Netflix has reached the point of being well over 30% of Internet traffic at peak time for some ISPs. This places three costs on the ISP and its users:

  • Firstly, users must pay for the direct cost of delivery of that traffic. There is a relatively strong coupling to Netflix demand: it’s not spread out over the day, but concentrated. Sizing the network to this “peak of all peaks of demand” is costly.
  • Secondly, there is a quality of experience impact on all other applications, since they now contend with Netflix traffic. Today’s standard approach to restoring (some of) this QoE is to further over-provision the network to lower contention.
  • Thirdly, there is a “deadwieight” cost for some quality-sensitive applications and users whose QoE isn’t restored by over-provisioning.

So for someone who isn’t a streaming video user, they are paying a share of the direct costs. They are also, all other things being equal, having a worse experience on their non-Netflix applications, depending on how idle the network is, and what traffic management is in place.

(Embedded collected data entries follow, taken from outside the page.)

-- ==== Sys2Proof/Machine/Residency.lean ====
section
/-! DEFINITION. Residency: the tables as the resident service reads and writes them, migration (R73 to R77), what follows a
save for a fault (R80, R81), shootdowns (R87 to R89), the dirty-log drain (R86), the patrol scrub and retention (R70, R71),
and the clearing of poison (R370). -/

namespace Sys2Proof.Machine

/-! ### The tables as the service reads them -/

/-- A leaf as the service finds it: its level, its entry's address, the entry. -/
structure LeafAt where
  level : Nat
  ent : Nat
  pte : Addr
  deriving DecidableEq, Repr

/-- The leaf of a virtual address from a level down, without any effect. -/
def State.leafFrom (s : State) (va : Nat) : Nat → Nat → Option LeafAt
  | level, node =>
    let ent := node + 8 * (va / 2 ^ (12 + levelShift level) % 512)
    let e := s.readEntry ent
    if !Pte.v e then none
    else if Pte.leaf e then some ⟨level, ent, e⟩
    else match level with
      | 0 => none
      | n + 1 => s.leafFrom va n (Pte.frame e * 4096)

/-- The leaf of a virtual address of a partition. -/
def State.leafOf (s : State) (part va : Nat) : Option LeafAt :=
  let root := (s.part part).root.toNat * 4096
  if (s.part part).owns root then s.leafFrom va 3 root else none

/-- Every valid leaf under a node, with its first virtual page number. -/
def State.leavesUnder (s : State) : Nat → Nat → Nat → List (Nat × LeafAt)
  | level, node, vpn => (List.range 512).flatMap fun i =>
    let e := s.readEntry (node + 8 * i)
    let v := vpn + i * 2 ^ levelShift level
    if !Pte.v e then []
    else if Pte.leaf e then [(v, ⟨level, node + 8 * i, e⟩)]
    else match level with
      | 0 => []
      | n + 1 => s.leavesUnder n (Pte.frame e * 4096) v

/-- The free frames of a tier that may be handed out. -/
def State.freeFrames (s : State) (part : Nat) (near : Bool) : List Nat :=
  (if near then (s.part part).freeNear else (s.part part).freeFar).filter s.clean

/-- Take frames from the free lists. -/
def State.takeFrames (s : State) (part : Nat) (fs : List Nat) : State := s.modPart part fun p =>
  { p with freeNear := p.freeNear.filter fun f => !fs.contains f, freeFar := p.freeFar.filter fun f => !fs.contains f }

/-- Return a frame to its free list; a poisoned one is cleared by the poison duty (R370). -/
def State.returnFrame (part : Nat) (s : State) (f : Nat) : State :=
  let s := s.modPart part fun p => if (nearSlice (f * 4096)).isSome then { p with freeNear := insertUp f p.freeNear }
    else { p with freeFar := insertUp f p.freeFar }
  if s.clean f then s else s.want (.poisonClear part (s.podPage f))

/-- The pages of n bytes. -/
def pageCount (n : Nat) : Nat := (n + 4095) / 4096

/-- Write bytes into frames, page by page, the rest of each page zero. -/
def State.fillFrames (s : State) (fs : List Nat) (bytes : List Byte) : State :=
  fs.zipIdx.foldl (fun s x =>
    let a := s.podPage x.1 * 4096
    { s with mem := Mem.putN (Mem.erase s.mem a 4096) a ((bytes.drop (4096 * x.2)).take 4096),
             badNear := stillBad s.badNear a 4096, softNear := stillSoft s.softNear a 4096 }) s

/-! ### Ready blocks (R81) -/

/-- Is a block saved and ready? -/
def Block.ready (b : Block) : Bool := match b.place with | .saved r _ => r | _ => false

/-- The blocks that are restored together with a saved block: of a C grid with its reserved room the block alone, or with its other copy;
of one without its reservation all such blocks of the grid; else the quad group and the other copy (R81, R157, R365). -/
def State.restoreGroup (s : State) (blk : Nat) : List Nat :=
  let alive := fun (k : Nat) => ((s.blocks[k]?).map fun b => b.place != .ended).getD false
  match s.blocks[blk]? with
  | none => []
  | some b =>
    if (s.kernel blk).cls = .c then
      if b.homeCore < 72 then (blk :: b.partner.toList).filter alive
      else (List.range s.blocks.length).filter fun k => alive k && match s.blocks[k]? with
        | some x => x.grid == b.grid && 72 ≤ x.homeCore
        | none => false
    else (s.members blk).filter alive

/-- A block that is ready with all that are restored with it stands in the dispatch queue of its priority, once (R81, log 80); one of a
C grid goes into its reserved room without it (R157). -/
def State.enqueueReady (s : State) (blk : Nat) : State :=
  match s.blocks[blk]?, s.grid? blk with
  | some b, some g =>
    let l := s.restoreGroup blk
    if !l.all fun k => ((s.blocks[k]?).map Block.ready).getD false then s
    else if g.kernel.cls = .c && b.homeCore < 72 then s.want (.blockRestore blk)
    else if (s.part g.part).repaired.any fun r => l.contains r.2 then s
    else (s.modPart g.part fun p => { p with repaired := p.repaired ++ (l.take 1).map fun k => (g.prio, k) }).wantAll
      ((l.take 1).map Event.blockRestore)
  | _, _ => s

/-- A saved block becomes ready (R81). -/
def State.makeReady (s : State) (blk : Nat) : State :=
  match (s.blocks[blk]?).map Block.place with
  | some (.saved false why) => (s.modBlock blk fun b => { b with place := .saved true why }).enqueueReady blk
  | _ => s

/-- The saved blocks of a partition that wait for a repair, with the reason. -/
def State.waitingBlocks (s : State) (part : Nat) : List (Nat × SaveWhy) :=
  s.blocks.zipIdx.filterMap fun x => match x.1.place with
    | .saved false why => if s.partOf x.2 = part then some (x.2, why) else none
    | _ => none

/-- Post the event of a saved block for the hypervisor, once (R80, R395). -/
def State.noticeRepair (s : State) (part blk : Nat) (why : SaveWhy) : State :=
  if s.svc.mailbox.any fun n => n.waiting == some (.repair blk) then s
  else s.notify part 0 (why.cause :: why.sub :: why.units) (some (.repair blk))

/-! ### Migration (R74 to R77) -/

/-- The first virtual page of the 64 KiB unit of an address (R74). -/
def unitPage (va : Nat) : Nat := va / 65536 * 16

/-- Does a leaf map a page that is exported to another package? It counts as pinned (R73). -/
def State.exportsLeaf (s : State) (l : LeafAt) : Bool :=
  s.parts.any fun p => p.exports.any fun e =>
    Pte.frame l.pte < e.2.2.1 + e.2.2.2 && e.2.2.1 < Pte.frame l.pte + 2 ^ levelShift l.level

/-- May a leaf of a group be moved (R74)? -/
def State.movable (s : State) (toNear : Bool) (l : LeafAt) : Bool :=
  Pte.pkg l.pte == s.pkg && !Pte.mig l.pte && Pte.tier l.pte == toNear && (toNear || !(Pte.pin l.pte || s.exportsLeaf l))

/-- The pages of a unit that a migration moves, as (virtual page, pages): the eligible 4 KiB leaves of the group, or one
2 MiB leaf whole (R74). -/
def State.moveSet (s : State) (part va : Nat) (toNear : Bool) : List (Nat × Nat) :=
  match s.leafOf part va with
  | none => []
  | some l =>
    if l.level = 1 then (if s.movable toNear l then [(va / 2 ^ 21 * 512, 512)] else [])
    else if l.level = 0 then
      (List.range 16).filterMap fun i => match s.leafOf part (4096 * (unitPage va + i)) with
        | some l => if l.level = 0 && s.movable toNear l then some (unitPage va + i, 1) else none
        | none => none
    else []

You can be pretty darn certain that when Netflix tunes its aggressive “adaptive” algorithms to make their own service work, the impact on rival applications is not a major concern.

So suppose for a moment that a new ISP launched that simply banned Netflix. The traffic volumes of Notflix would be lower, and its QoE higher, again with all other things being equal. Also assume that Notflix did not have significant market power, or a competing IPTV or cable video service, so there were no issues of anti-competitive behaviour.

The consequence would be that customers who dislike Netflix and seek lower prices or better QoE for real-time applications would switch to Notflix. Presuming they act with enlightened self-interest, this would be a net benefit to them.

The remaining customers of existing ISPs would no longer be free-riding on the back of Notflix’s customer base. In the short run, those ISPs would either have to accept reduced margins, or raise prices. In the long run, if the delivery costs of Netflix are sustainable, they will continue to have a profitable business. If those costs are unsustainable, then they will (by definition) go out of business, as they should: users don’t value the service enough to cover its costs.

Is the overall effect a net benefit or harm to society? My guess is it’s a plus, but I can’t prove it, and I’m not an economist. In this (albeit contrived) example, some users are absolutely better off, and others are merely asked to carry the cost of their online activities. The one thing that is clear is that the “harm” demanding preemptive regulatory intervention is far from obvious.

The underlying issue is that the “virtuous circle” of Internet users and applications makes a false assumption: that demand is relatively homogenous. The resulting fallacy is that each and every user and edge provider is fully internalising the costs of the load they offer to the network. Having more applications and users is seen as all benefit, and never has any undesirable cost. That isn’t necessarily the case, as the externalised QoE costs are real.

Blocking a low-value (to enough users) and high-cost application may be a perfectly rational and efficient response. The “net neutrality” regulations creeping across many jurisdictions are built upon flimsy technical models and false logic. Policymakers everywhere are being encouraged to implement rules that they may later come to regret.